Жили в Нью-Йорке, в артистическом районе Сохо, где множество художественных галерей. Это место обладает прекрасной аурой для творчества. Однако тебе все время твердят: «Давай-давай, все, что ты делаешь, — здорово, только делать надо еще быстрее, еще больше!» Под таким прессом сознание художника не успевает вырабатывать новые образы и начинает клонировать собственные идеи. Мне, в общем, повезло, что мы вскоре уехали. Переехать в Париж предложила Наташа, которой, в отличие от меня, в Нью-Йорке было очень плохо. Она не смогла принять американский менталитет.
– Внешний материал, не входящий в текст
-- ==== Sys2Proof/Safety.lean ====
section
/-! DEFINITION. What claims are stated with: a command's answer, runs of steps, and what makes a run safe. -/

namespace Sys2Proof.Machine

/-- A command answers a next state, and that state has a property. -/
def Answers (c : Instr) (s : State) (P : State → Prop) : Prop := ∃ t, exec c s = .next t ∧ P t

/-- A step answers a next state. -/
def StepsTo (s t : State) : Prop := step s = .next t

/-- A run of steps from one state to another. -/
inductive Runs : State → State → Prop where
  | refl (s : State) : Runs s s
  | cons {s t u : State} (h : StepsTo s t) (r : Runs t u) : Runs s u

/-- A run is safe when no step of it stops: from every state that it reaches, the next step answers a next state. -/
def SafeFrom (s : State) : Prop := ∀ t, Runs s t → ∃ u, StepsTo t u

/-- The state in which an open request is served while no older epoch stands: a JX request has the class that it took when it
was accepted (R330). -/
def State.servedAs (s : State) (o : OpenReq) : State :=
  { s with epoch := { s.epoch with classAs := if o.host.isSome then s.epoch.classAs else some (o.req.tag, o.cls) } }

/-- No read of the partner's image stands failed; a command that fails one settles it at once (R484). -/
def State.imageSettled (s : State) : Prop := ∀ r, s.epoch.read = some r → r.stage ≠ 5

/-- A message has been sent at a port, or waits there for credits and replay room. -/
def State.sends (s : State) (p : Nat) (m : Msg) : Prop := (∃ n, Out.msg p n m ∈ s.out) ∨ ∃ q ∈ (s.port p).queue, q.msg = m

end Sys2Proof.Machine
end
Поэтому когда Минкультуры Франции предложило мне пожить в Париже, выдав для работы небольшой грант и предложив дешевую квартиру, мы согласились. Попав в Париж, Наташа сказала, что никуда больше не поедет. Мы купили квартиру недалеко от Центра Помпиду, обзавелись друзьями и так и живем.

— Вы не раз утверждали в своих статьях, что современное искусство отдалилось от зрителя. Оно переживает кризис?

— Кризис сейчас есть, но, скорее, не искусства, а института культуры в целом. На современное искусство выделяются значительные деньги — как государством, так и спонсорами, и в этой области идет огромная работа. Но арт-сообщество живет под жесточайшим гнетом цензуры. Причем цензорами, которые решают, что ценно, а что нет, являются не художники и даже не зрители, а третьи лица — кураторы. Все, конечно, не так плохо, как было с чиновниками от культуры в СССР, но сходство есть. Именно кураторы считают себя вправе решать, что и в каком объеме выставлять, кого считать талантом и в какой «проект» (ненавижу это слово) вкладывать деньги.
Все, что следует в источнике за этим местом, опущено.